Now, mind you, the “taxes” that Joe or Jane consumer incurs at the pump are not just the straight-up taxes levied. They include other things government has done to make gasoline more expensive.
And you know what else the ethanol requirements have an impact upon? Food. So many foodstuffs are influenced by corn. Cows and pigs and chickens eat the stuff, making beef, pork (and sausage, and bacon, and ham, from the magical little animal), and chicken, as well as eggs, milk, cheese, butter, etc., more expensive.
Corn syrup is, oddly enough, made from corn, making anything with corn syrup more expensive. Here’s a challenge: go to the grocery store and try to satisfy your entire meal plan without putting anything in your cart that does not have corn syrup. If you manage to, good for you: it means you’re eating healthily. People ought not be eating much of the stuff anyhow, but it ought to be a choice rather than an economic necessity.
Then there is, of course, just straight-up corn itself: a staple of a healthy meal for families across the country.
But corn costs more now since 41% of the corn crop goes to ethanol and not to food or animal feed.
Then toss in the reduced gas mileage vehicles get from ethanol-infused gasoline, which means that businesses and consumers have to spend more on transportation for the same food…
Corn and gasoline are only two examples. Milk and wheat get pretty sweet deals as well.
So now look at both sides of that: the monetary burden from government involvement in gasoline is carried disproportionately by the poor, as is the monetary burden from government meddling in corn, ethanol, milk, and wheat for the same reasons.

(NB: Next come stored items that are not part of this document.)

-- ==== Sys2Proof/Machine/Rings.lean ====
section
/-!
DEFINITION. Sys2Proof/Machine/Rings.lean: the three rings of the host attachment as they are enabled, rung and
faulted (R478 to R481, R497), the held events, and the MSI-X vectors (R475).
-/

namespace Sys2Proof.Machine

/-- A ring faults: its fault bit and vector 2 (R479). -/
def State.ringFail (s : State) (k : Nat) : State :=
  let s := (s.setRf aCuing k k 1).msi 2
  if k = 1 then s.replyFlush else s

/-- The signals that waited for the function to be able to write, but for those within their 2 µs (R471, R475). -/
def State.msiFlush (s : State) : State :=
  if s.mastering then
    let due (v : Nat) : Bool := !s.host.msixQuiet.contains v
    { s with host := { s.host with
      msix := s.host.msix ++ s.host.msixWait.filter due, msixWait := s.host.msixWait.filter (fun v => !due v)
      msixQuiet := s.host.msixQuiet ++ (s.host.msixWait.filter due).filter (fun v => v ≠ 2) } }
  else s

/-- Entry EVENTS_LOST (R481, R494). -/
def State.lostEntry (s : State) : HostEntry := s.evtEntry 0x0B81 0 s.aon (leBytes 4 s.host.evtGap)

/-- Write what is held to the event ring while there is room: EVENTS_LOST first where the ring had been full, at most n
entries (R481). -/
def State.evtFlush (s : State) : Nat → State
  | 0 => s
  | n + 1 =>
    if s.ringUp 2 && decide (s.ringUsed 2 < s.ringSize 2) then
      if s.host.evtOwed then
        let e := s.lostEntry
        ({ s with host := { s.host with evtGap := 0, evtOwed := false } }.ringPut 2 e).evtFlush n
      else
        match s.host.evtHeld with
        | [] => s
        | e :: r => ({ s with host := { s.host with evtHeld := r } }.ringPut 2 e).evtFlush n
    else s

/-- The base and size of ring k are in range (R478): a 4 KiB-aligned base, the ring below 2^64. -/
def State.ringBaseOk (s : State) (k size : Nat) : Bool :=
  s.rf (aRing k) 11 0 = 0 &&
    decide (s.rf (aRing k) 31 0 + s.rf (aRing k + 4) 31 0 * 2 ^ 32 + 128 * 2 ^ size ≤ 2 ^ 64)

/-- A write of PLN_xQ_CFG (R478, R479, R497).  Setting ENABLE zeroes the indices and clears the fault; a base or
size out of range then faults the ring. -/
def State.ringCfg (s : State) (k : Nat) (v : Word) : Nat × State :=
  let a := aRing k + 8
  let size := fld v 4 0
  let ok := decide (4 ≤ size) && decide (size ≤ 16)
  let on := s.rf a 31 31 = 1
  let put (s : State) : State :=
    let s := if k = 2 then s.setRf a 8 8 (fld v 8 8) else s
    (s.setRf a 4 0 size).setRf a 31 31 (fld v 31 31)
  if fld v 31 31 = 1 ∧ ¬on then
    let s := ((s.setReg (aRing k + 0xC) 0).setReg (aRing k + 0x10) 0).setRf aCuing k k 0
    if ok && s.ringBaseOk k size then
      let s := put s
      (stOk, if k = 2 then s.evtFlush 257 else if k = 1 then s.replyFlush else s)
    else (stOk, (s.setRf a 31 31 1).ringFail k)
  else if !ok ∨ (on ∧ size ≠ s.rf a 4 0) then (stState, s)
  else (stOk, if k = 1 then (put s).replyFlush else put s)

/-- A doorbell value that moves its index backwards, or that puts more entries between HEAD and TAIL than the
ring holds (R479); a value beyond the index range is such a value. -/
def State.doorBad (s : State) (k v : Nat) : Bool :=
  let n := s.ringSize k
  let m := 2 * n
  let door := s.rf (aRing k + 0xC) 16 0
  let own := s.rf (aRing k + 0x10) 16 0
  decide (m ≤ v) ||
    (if k = 0 then
      decide (n < (v + m - own) % m) || decide ((v + m - own) % m < (door + m - own) % m)
    else decide ((own + m - door) % m < (v + m - door) % m))

/-- A doorbell write (R478 to R481). -/
def State.doorbell (s : State) (k : Nat) (v : Word) : State :=
  let i := fld v 16 0
  let a := aRing k + 0xC
  if s.rf (aRing k + 8) 31 31 = 0 ∨ s.ringFault k then s.setRf a 16 0 i
  else if s.doorBad k i then s.ringFail k
  else
    let s := s.setRf a 16 0 i
    if k = 2 then s.evtFlush 257 else s

/-- The ring registers of a lead answer a path; on a member they are reserved. -/
def State.ringPath (s : State) (p : Path) : Bool := s.pathOk p && s.plnUp && s.pwr.leadSel

/-- CQ_DOORBELL (R480). -/
def execCqDoorbell (path : Path) (v : Word) (s : State) : Out := .next (if s.ringPath path then s.doorbell 0 v else s)
/-- RQ_DOORBELL (R478). -/
def execRqDoorbell (path : Path) (v : Word) (s : State) : Out := .next (if s.ringPath path then s.doorbell 1 v else s)
/-- EQ_DOORBELL (R481). -/
def execEqDoorbell (path : Path) (v : Word) (s : State) : Out := .next (if s.ringPath path then s.doorbell 2 v else s)

/-- RING_ENABLE (R478): a write of the CFG register of a ring. -/
def execRingEnable (path : Path) (ring : Nat) (v : Word) (s : State) : Out :=
  .next (if s.ringPath path ∧ ring < 3 then (s.ringCfg ring v).2 else s)

/-- MSIX_COALESCE_TIMER (R475): the 2 µs interval of vector v ends; a signal waits on while the function may not write
(R471). -/
def execMsixCoalesceTimer (v : Nat) (s : State) : Out :=
  if s.host.msixQuiet.contains v then
    if s.host.msixWait.contains v ∧ s.mastering then
      .next { s with host := { s.host with
        msix := s.host.msix ++ [v], msixWait := s.host.msixWait.filter (fun x => x ≠ v) } }
    else .next { s with host := { s.host with msixQuiet := s.host.msixQuiet.filter (fun x => x ≠ v) } }
  else .next s

/-- HIO_ERR_CLEAR (R499). -/
def execHioErrClear (path : Path) (v : Word) (s : State) : Out :=
  if s.pathOk path ∧ !s.isOff dHio ∧ fld v 0 0 = 1 then .next (s.setReg aHioErr 0) else .next s

end Sys2Proof.Machine
end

Farm subsidies, over-bearing drilling and refining regulations, ethanol requirements, and the ever-increasing repression of industry by the EPA for ever diminishing returns, must end, or the poor will become wards of the state (moreso than they are now) and the middle class will cease to be the engine of ingenuity and advancement in this country, if it survives as a recognizable middle class at all.